While not admitting or denying liability, the company is on the hook for another $219,700 if it doesn't replace all the copper service lines in the Brookfield community by the end of November, among other requirements.
The company was charged with nine violations of the SCC's gas pipeline safety standards in the order. Those include not recording test readings of natural gas after the incident occurred, failing to document leakage test readings and the locations of gas discovered as part of the investigation, failing to perform a complete leak survey of the service line to the address, and failing to identify and record a "service violation" of the line under the home's foundation during a June 1, 2009, leak survey.
Nobody was killed in the accident, but the property loss from the home at 4303 Lees Corner Road was estimated to be nearly $400,000, according to the Fairfax County fire marshal's incident report. The cause was most likely a natural gas leak, according to the report.

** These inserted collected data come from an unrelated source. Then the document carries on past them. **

/-- `HIF_Q_FORCE` written: the selected queue enters ERROR with code 0x07; a queue that the plan does not provide is
refused (R21), and one under amendment (R55). -/
def execHifQForce (s : State) : Res :=
  let g := s.get F.HIF_Q_SEL_Q
  .next (if hqExists s.plan g then s.fnWrite uHif (hqFn g) (s.hqErr g 7 true) else s.common uHif 0xFE)

end Sys2Proof.Machine
end

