-- ==== Sys2Proof/Machine/TeOps.lean ====
section
/-! DEFINITION. Transport engines: contexts, keys, completions, acknowledgement and the ERROR state of a QP
(R275 to R292, R299, R307, R308). -/

namespace Sys2Proof.Machine

/-! ### Contexts in the TE partition (Tables 11-2, 11-4, 11-6) -/

def State.teW (s : State) (base w : Nat) : Word :=
  BitVec.ofNat 64 (leNat (s.bytes (unitByteAddr s.plan uTe (base + 8 * w)) 8))
def State.teF (s : State) (base : Nat) (f : ChField) : Nat := bitsAt (s.teW base f.word) f.hi f.lo
def State.teSetW (s : State) (base w : Nat) (v : Word) : State :=
  s.putBytes (unitByteAddr s.plan uTe (base + 8 * w)) (natLE 8 v.toNat)
def State.teSetF (s : State) (base : Nat) (f : ChField) (v : Nat) : State :=
  s.teSetW base f.word (setBits (s.teW base f.word) f.hi f.lo v)

def qpBase (c : Nat) : Nat := 256 * c
def mrBase (i : Nat) : Nat := 0x40000000 + 64 * i
def srqBase (i : Nat) : Nat := 0xA0000000 + 128 * i
def cqBase (i : Nat) : Nat := 0xA0800000 + 64 * i

namespace QC
abbrev state : ChField := ⟨0, 63, 60⟩
abbrev type : ChField := ⟨0, 59, 57⟩
abbrev delivery : ChField := ⟨0, 56, 56⟩
abbrev pmtu : ChField := ⟨0, 55, 52⟩
abbrev td : ChField := ⟨0, 51, 40⟩
abbrev fn : ChField := ⟨0, 39, 28⟩
abbrev localQpn : ChField := ⟨0, 23, 0⟩
abbrev destQpn : ChField := ⟨1, 63, 40⟩
abbrev pd : ChField := ⟨1, 39, 16⟩
abbrev pkey : ChField := ⟨1, 15, 0⟩
abbrev nextPsn : ChField := ⟨2, 63, 40⟩
abbrev unaPsn : ChField := ⟨2, 39, 16⟩
abbrev retryCnt : ChField := ⟨2, 15, 12⟩
abbrev retryLeft : ChField := ⟨2, 11, 8⟩
abbrev rnrRetry : ChField := ⟨2, 7, 4⟩
abbrev rnrLeft : ChField := ⟨2, 3, 0⟩
abbrev epsn : ChField := ⟨3, 63, 40⟩
abbrev msn : ChField := ⟨3, 39, 16⟩
abbrev timeout : ChField := ⟨3, 15, 11⟩
abbrev minRnr : ChField := ⟨3, 7, 0⟩
abbrev sqBase : ChField := ⟨4, 63, 0⟩
abbrev rqBase : ChField := ⟨5, 63, 0⟩
abbrev sqPi : ChField := ⟨6, 63, 48⟩
abbrev sqCi : ChField := ⟨6, 47, 32⟩
abbrev rqPi : ChField := ⟨6, 31, 16⟩
abbrev rqCi : ChField := ⟨6, 15, 0⟩
abbrev sqLog2 : ChField := ⟨7, 63, 59⟩
abbrev rqLog2 : ChField := ⟨7, 58, 54⟩
abbrev sqCq : ChField := ⟨7, 47, 24⟩
abbrev rqCq : ChField := ⟨7, 23, 0⟩
abbrev srqEn : ChField := ⟨8, 63, 63⟩
abbrev srq : ChField := ⟨8, 55, 40⟩
abbrev xrcd : ChField := ⟨8, 39, 16⟩
abbrev mpBlock : ChField := ⟨9, 63, 46⟩
abbrev pathsM1 : ChField := ⟨9, 45, 40⟩
abbrev sportBase : ChField := ⟨9, 39, 24⟩
abbrev ccProfile : ChField := ⟨9, 23, 21⟩
abbrev egressPort : ChField := ⟨9, 19, 16⟩
abbrev leaf : ChField := ⟨9, 15, 0⟩
abbrev dscp : ChField := ⟨14, 63, 58⟩
abbrev hopLimit : ChField := ⟨14, 55, 48⟩
abbrev destMac : ChField := ⟨14, 47, 0⟩
abbrev rdAtomic : ChField := ⟨15, 63, 60⟩
abbrev destRdAtomic : ChField := ⟨15, 59, 56⟩
abbrev reorderUs : ChField := ⟨15, 55, 40⟩
abbrev qkey : ChField := ⟨15, 31, 0⟩
abbrev rateCur : ChField := ⟨16, 63, 32⟩
abbrev rateTgt : ChField := ⟨16, 31, 0⟩
abbrev espEn : ChField := ⟨17, 63, 63⟩
abbrev cphQueue : ChField := ⟨17, 55, 48⟩
abbrev espSlot : ChField := ⟨17, 43, 24⟩
end QC
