/-- Are the fields of a QP image in their ranges? -/
def qpImageOk (im : List Byte) : Bool :=
  ((List.range 18).all fun w => (leAt im (8 * w) 8) &&& (2 ^ 64 - 1 - qpNamed.getD w 0) == 0) &&
  decide (imF im QC.type ≤ 4) && decide (1 ≤ imF im QC.pmtu) && decide (imF im QC.pmtu ≤ 5) &&
  decide (imF im QC.retryCnt ≤ 7) && decide (imF im QC.retryLeft ≤ 7) && decide (imF im QC.rnrRetry ≤ 7) &&
  decide (imF im QC.rnrLeft ≤ 7) && decide (imF im QC.sqLog2 ≤ 16) && decide (imF im QC.rqLog2 ≤ 16) &&
  imF im QC.sqBase % 4096 == 0 && decide (imF im QC.rdAtomic ≤ 4) && decide (imF im QC.destRdAtomic ≤ 4) &&
  decide (1 ≤ imF im QC.reorderUs)

/-- Does an image name only what the function holds? -/
def State.qpImageOwned (s : State) (f : Nat) (im : List Byte) : Bool :=
  let p := s.plan
  fnOwnsCq p f (imF im QC.sqCq) && s.cqUsed (imF im QC.sqCq) && fnOwnsCq p f (imF im QC.rqCq) && s.cqUsed (imF im QC.rqCq) &&
  (imF im QC.srqEn == 0 || (fnOwnsSrq p f (imF im QC.srq) && s.srqUsed (imF im QC.srq))) &&
  treeOwns p (imF im QC.egressPort) (imF im QC.leaf / 16)

/-- A tag-matching SRQ serves RC and XRC only (R294). -/
def State.qpTmOk (s : State) (im : List Byte) : Bool :=
  imF im QC.srqEn == 0 || s.srqF (imF im QC.srq) SR.tmEn == 0 || [0, 3, 4].contains (imF im QC.type)

/-- Context words written from an image, with what the engine writes itself. -/
def State.writeQpImage (s : State) (c f qpn : Nat) (im : List Byte) (words : Nat → Bool) : State :=
  let s1 := (List.range 18).foldl (fun (s : State) w =>
    if words w then s.teSetW (qpBase c) w (BitVec.ofNat 64 (leAt im (8 * w) 8)) else s) s
  ((s1.setQc c QC.td (fnTd s.plan f)).setQc c QC.fn f).setQc c QC.localQpn qpn

/-- The contexts of a function that exist. -/
def State.fnQps (s : State) (f : Nat) : List Nat := (spKeys s.te.used).filter fun c => s.qc c QC.fn == f

def State.setQpUsed (s : State) (c : Nat) (b : Bool) : State := s.withTe { s.te with used := spSet noBool s.te.used c b }
def State.setCqUsed (s : State) (c : Nat) (b : Bool) : State := s.withTe { s.te with cqUsed := spSet noBool s.te.cqUsed c b }
def State.setSrqUsed (s : State) (c : Nat) (b : Bool) : State := s.withTe { s.te with srqUsed := spSet noBool s.te.srqUsed c b }
def State.setMpUsed (s : State) (c : Nat) (b : Bool) : State := s.withTe { s.te with mpUsed := spSet noBool s.te.mpUsed c b }

def State.createQp (s : State) (f : Nat) (b : List Byte) (h : TeHost) : CtrlAnswer :=
  let gsi := ceArg b % 2 == 1
  match s.teImage f 144 b h with
  | (none, s1) => (csInvalid, 0, s1)
  | (some im, s1) =>
    if imF im QC.state ≠ 0 ∨ !qpImageOk im ∨ 2 ≤ ceArg b ∨ !s.qpTmOk im then (csInvalid, 0, s1)
    else if !s.qpImageOwned f im then (csNotOwned, 0, s1)
    else if gsi ∧ (s.fnQps f).any (fun c => s.qc c QC.localQpn == 1) then (csNone, 0, s1)
    else
      match s1.pickIndex (teFnQpBase s.plan f) (2 ^ teFnQpLog2 s.plan f) fun c => decide (2 ≤ c) && !s.qpUsed c with
      | (none, s2) => (csNone, 0, s2)
      | (some c, s2) =>
        let s3 := (s2.putBytes (unitByteAddr s.plan uTe (qpBase c)) (List.replicate 256 0)).writeQpImage c f (if gsi then 1 else c) im
          fun _ => true
        let s4 := ((s3.setQc c QC.delivery 0).setQc c QC.mpBlock 0).setTeQp c { teQpReset c with sqStart := imF im QC.sqCi }
        let line := s4.lineMbps c
        (csOk, c, ((s4.setQc c QC.rateCur line).setQc c QC.rateTgt line).setQpUsed c true)

/-- The transitions of IBTA (R281). -/
def qpTransition (a b : Nat) : Bool :=
  b == 0 || b == 6 || [(0, 1), (1, 1), (1, 2), (2, 3), (3, 3), (3, 4), (4, 4), (4, 3), (5, 3)].contains (a, b)

/-- First multipath block of an engine. -/
def mpFirst (p : Plan) (e : Nat) : Nat := ((List.range e).map fun k => teEngField p k 12).sum

/-- The engine state of a QP is cleared: it returns to RESET. -/
def State.qpToReset (s : State) (c : Nat) : State :=
  let s1 := if s.isMp c then s.setMpUsed (s.qc c QC.mpBlock) false else s
  let s2 := (s.teQp c).rx.foldl (State.teUnexpDrop c)
    (s1.setTeStore (s.qpEngine c) (s.teStore (s.qpEngine c) - heldBytes (s.teQp c).rx))
  (((s2.setQc c QC.delivery 0).setQc c QC.mpBlock 0).setQc c QC.state 0).setTeQp c { teQpReset c with sqStart := s2.qc c QC.sqCi }

def State.modifyQp (s : State) (f : Nat) (b : List Byte) (h : TeHost) : CtrlAnswer :=
  let c := ceObject b
  let mask := ceArg b
  if !fnOwnsQp s.plan f c ∨ !s.qpUsed c then (csNotOwned, 0, s)
  else
    match s.teImage f 144 b h with
    | (none, s1) => (csInvalid, 0, s1)
    | (some im0, s1) =>
      let old := s.bytes (unitByteAddr s.plan uTe (qpBase c)) 144
      let im := (List.range 18).flatMap fun w => bytesAt (if mask.testBit w then im0 else old) (8 * w) 8
      let a := s.qc c QC.state
      let n := imF im QC.state
      let moves := mask.testBit 0
      let mp := moves && a == 1 && n == 2 && imF im0 QC.delivery == 1
      if 2 ^ 18 ≤ mask ∨ (moves ∧ !qpTransition a n) ∨ imF im QC.type ≠ s.qc c QC.type ∨ !qpImageOk im ∨ !s.qpTmOk im then
        (csInvalid, 0, s1)
      else if !s.qpImageOwned f im then (csNotOwned, 0, s1)
      else
        let mine := ((s.fnQps f).filter fun q => s.isMp q).length
        let e := s.qpEngine c
        if mp ∧ (s.qc c QC.type ≠ 0 ∨ teFnMpQps s.plan f ≤ mine) then (csNone, 0, s1)
        else
          let (blk, s2) := if mp then s1.pickIndex (mpFirst s.plan e) (teEngField s.plan e 12) fun i => !spGet noBool s.te.mpUsed i
            else (none, s1)
          if mp ∧ blk.isNone then (csNone, 0, s2.teFault 0x07 6 c)
          else
            let kept := s.qc c QC.mpBlock
            let s3 := s2.writeQpImage c f (s.qc c QC.localQpn) im fun w => mask.testBit w
            let s4 := ((s3.setQc c QC.delivery (if mp then 1 else s.qc c QC.delivery)).setQc c QC.mpBlock (blk.getD kept)).setQc c QC.state a
            let s5 := match blk with
              | some i => s4.setMpUsed i true
              | none => s4
            let s6 := if !moves then s5
              else if n = 0 then s5.qpToReset c
              else if n = 6 then s5.teQpError c 0
              else if n = 3 then ((s5.setQc c QC.state 3).teRestore c).teRdvGo c ((s5.teQp c).tx.length + 1)
              else if n = 4 then ((s5.setQc c QC.state 4).setTeQp c { s5.teQp c with drained := false }).teSettleTx c
              else s5.setQc c QC.state n
            (csOk, 0, s6)

/-- Free values for the engine words 18 to 31. -/
def State.freeBytes (s : State) : Nat → List Byte × State
  | 0 => ([], s)
  | n + 1 =>
    let (w, s1) := s.takeFree
    let (l, s2) := s1.freeBytes n
    (natLE 8 w.toNat ++ l, s2)

def State.queryQp (s : State) (f : Nat) (b : List Byte) : CtrlAnswer :=
  let c := ceObject b
  if !fnOwnsQp s.plan f c ∨ !s.qpUsed c then (csNotOwned, 0, s)
  else
    let (l, s1) := s.freeBytes 14
    let (ok, s2) := s1.dmaWrite f none false (leAt b 16 8) (s.bytes (unitByteAddr s.plan uTe (qpBase c)) 144 ++ l)
    (if ok then csOk else csInvalid, 0, s2)

def State.destroyQp (s : State) (f : Nat) (b : List Byte) : CtrlAnswer :=
  let c := ceObject b
  if !fnOwnsQp s.plan f c ∨ !s.qpUsed c then (csNotOwned, 0, s)
  else
    let s1 := s.qpToReset c
    (csOk, 0, ((s1.putBytes (unitByteAddr s.plan uTe (qpBase c)) (List.replicate 256 0)).setTeQp c (teQpReset c)).setQpUsed c false)

/-! ### SRQs and CQs -/

/-- Bits of an SRQ image that are named, words 0 to 4; the rest is zero. -/
def srqImageOk (im : List Byte) : Bool :=
  ((List.range 16).all fun w =>
    (leAt im (8 * w) 8) &&& (2 ^ 64 - 1 - [0xF80000FFFFFFFFFF - 0, 2 ^ 64 - 1, 0xF800FFFFFF000000, 0x00000000FFFFFFFF, 0x0000000000FFFFFF].getD w 0) == 0) &&
  decide (imF im SR.state ≤ 2) && decide (imF im SR.log2 ≤ 16)

/-- Tag entries that SRQs have reserved, one left out. -/
def State.tagsReserved (s : State) (but : Nat) : Nat :=
  (((spKeys s.te.srqUsed).filter (· != but)).map fun j => s.srqF j SR.postedMax + s.srqF j SR.unexpMax).sum

def State.writeSrq (s : State) (j : Nat) (im : List Byte) : State :=
  (s.putBytes (unitByteAddr s.plan uTe (srqBase j)) im).teSetF (srqBase j) SR.state (if imF im SR.state = 2 then 2 else 1)

def State.createSrq (s : State) (f : Nat) (b : List Byte) (h : TeHost) : CtrlAnswer :=
  match s.teImage f 128 b h with
  | (none, s1) => (csInvalid, 0, s1)
  | (some im, s1) =>
    if !srqImageOk im then (csInvalid, 0, s1)
    else if imF im SR.tmEn = 1 ∧ !(fnOwnsCq s.plan f (imF im SR.tagCq) && s.cqUsed (imF im SR.tagCq)) then (csNotOwned, 0, s1)
    else if 2097152 < s.tagsReserved 65536 + imF im SR.postedMax + imF im SR.unexpMax then (csNone, 0, s1)
    else
      match s1.pickIndex (teFnSrqBase s.plan f) (2 ^ teFnSrqLog2 s.plan f) fun j => !s.srqUsed j with
      | (none, s2) => (csNone, 0, s2)
      | (some j, s2) => (csOk, j, ((s2.writeSrq j im).setTeSrq j { teSrqReset j with fn := f }).setSrqUsed j true)

/-- Does an SRQ serve a QP of a type that a tag-matching SRQ does not serve (R294)? -/
def State.srqTmBarred (s : State) (f j : Nat) : Bool :=
  (s.fnQps f).any fun c => s.qc c QC.srqEn == 1 && s.qc c QC.srq == j && !([0, 3, 4].contains (s.qc c QC.type))

def State.modifySrq (s : State) (f : Nat) (b : List Byte) (h : TeHost) : CtrlAnswer :=
  let j := ceObject b
  if !fnOwnsSrq s.plan f j ∨ !s.srqUsed j then (csNotOwned, 0, s)
  else
    match s.teImage f 128 b h with
    | (none, s1) => (csInvalid, 0, s1)
    | (some im, s1) =>
      if !srqImageOk im ∨ (imF im SR.tmEn = 1 ∧ s.srqTmBarred f j) then (csInvalid, 0, s1)
      else if imF im SR.tmEn = 1 ∧ !(fnOwnsCq s.plan f (imF im SR.tagCq) && s.cqUsed (imF im SR.tagCq)) then (csNotOwned, 0, s1)
      else if 2097152 < s.tagsReserved j + imF im SR.postedMax + imF im SR.unexpMax then (csNone, 0, s1)
      else (csOk, 0, s1.writeSrq j im)

def State.destroySrq (s : State) (f : Nat) (b : List Byte) : CtrlAnswer :=
  let j := ceObject b
  if !fnOwnsSrq s.plan f j ∨ !s.srqUsed j then (csNotOwned, 0, s)
  else if (s.fnQps f).any (fun c => s.qc c QC.srqEn == 1 && s.qc c QC.srq == j) then (csInUse, 0, s)
  else (csOk, 0, ((s.putBytes (unitByteAddr s.plan uTe (srqBase j)) (List.replicate 128 0)).setTeSrq j (teSrqReset j)).setSrqUsed j false)

def cqImageOk (im : List Byte) : Bool :=
  ((List.range 8).all fun w =>
    (leAt im (8 * w) 8) &&& (2 ^ 64 - 1 - [0x0F800000000007FF, 2 ^ 64 - 1, 0x00000000FFFFFFFF, 0xC0000000FFFFFFFF].getD w 0) == 0) &&
  decide (1 ≤ imF im CQ.log2) && decide (imF im CQ.log2 ≤ 16)

def State.createCq (s : State) (f : Nat) (b : List Byte) (h : TeHost) : CtrlAnswer :=
  match s.teImage f 64 b h with
  | (none, s1) => (csInvalid, 0, s1)
  | (some im, s1) =>
    if !cqImageOk im ∨ fnMsixSize s.plan f ≤ imF im CQ.vector then (csInvalid, 0, s1)
    else
      match s1.pickIndex (teFnCqBase s.plan f) (2 ^ teFnCqLog2 s.plan f) fun j => !s.cqUsed j with
      | (none, s2) => (csNone, 0, s2)
      | (some j, s2) =>
        (csOk, j, (((s2.putBytes (unitByteAddr s.plan uTe (cqBase j)) im).teSetF (cqBase j) CQ.count 0).setTeCq j
          { teCqReset j with fn := f }).setCqUsed j true)

def State.destroyCq (s : State) (f : Nat) (b : List Byte) : CtrlAnswer :=
  let j := ceObject b
  if !fnOwnsCq s.plan f j ∨ !s.cqUsed j then (csNotOwned, 0, s)
  else if (s.fnQps f).any (fun c => s.qc c QC.sqCq == j || s.qc c QC.rqCq == j) ||
      (spKeys s.te.srqUsed).any (fun q => s.srqF q SR.tmEn == 1 && s.srqF q SR.tagCq == j) then (csInUse, 0, s)
  else (csOk, 0, ((s.putBytes (unitByteAddr s.plan uTe (cqBase j)) (List.replicate 64 0)).setTeCq j (teCqReset j)).setCqUsed j false)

The incident is not the company's first run-in with gas-leak issues. An internal memo from 2005 indicates that a crew leader said they were having difficulty stopping leaks when pipelines were at a certain pressure, but workers were making repairs on lower-pressure systems.
"Our plan is to go back to the grade 2 leaks we're holding in Kettering [Prince George's County] and re-evaluate to determine if the pressure reduction helped," wrote Thomas Henschen. "We are NOT planning on an overall leak survey since that could result in finding new leaks."
The company has until Nov. 30 to replace all the copper service lines in the immediate neighborhood, and Washington Gas must also test and collect information on the copper service lines as they are replaced and use this information to evaluate the remaining copper service lines in its Virginia service territory.
In addition to removing and testing the copper service lines, the State Corporation Commission has ordered Washington Gas to revise its procedures used for responding to an emergency. The company also has to conduct refresher training for all field employees and contractor personnel on identifying and reporting "abnormal operating conditions" to the company by the end of July.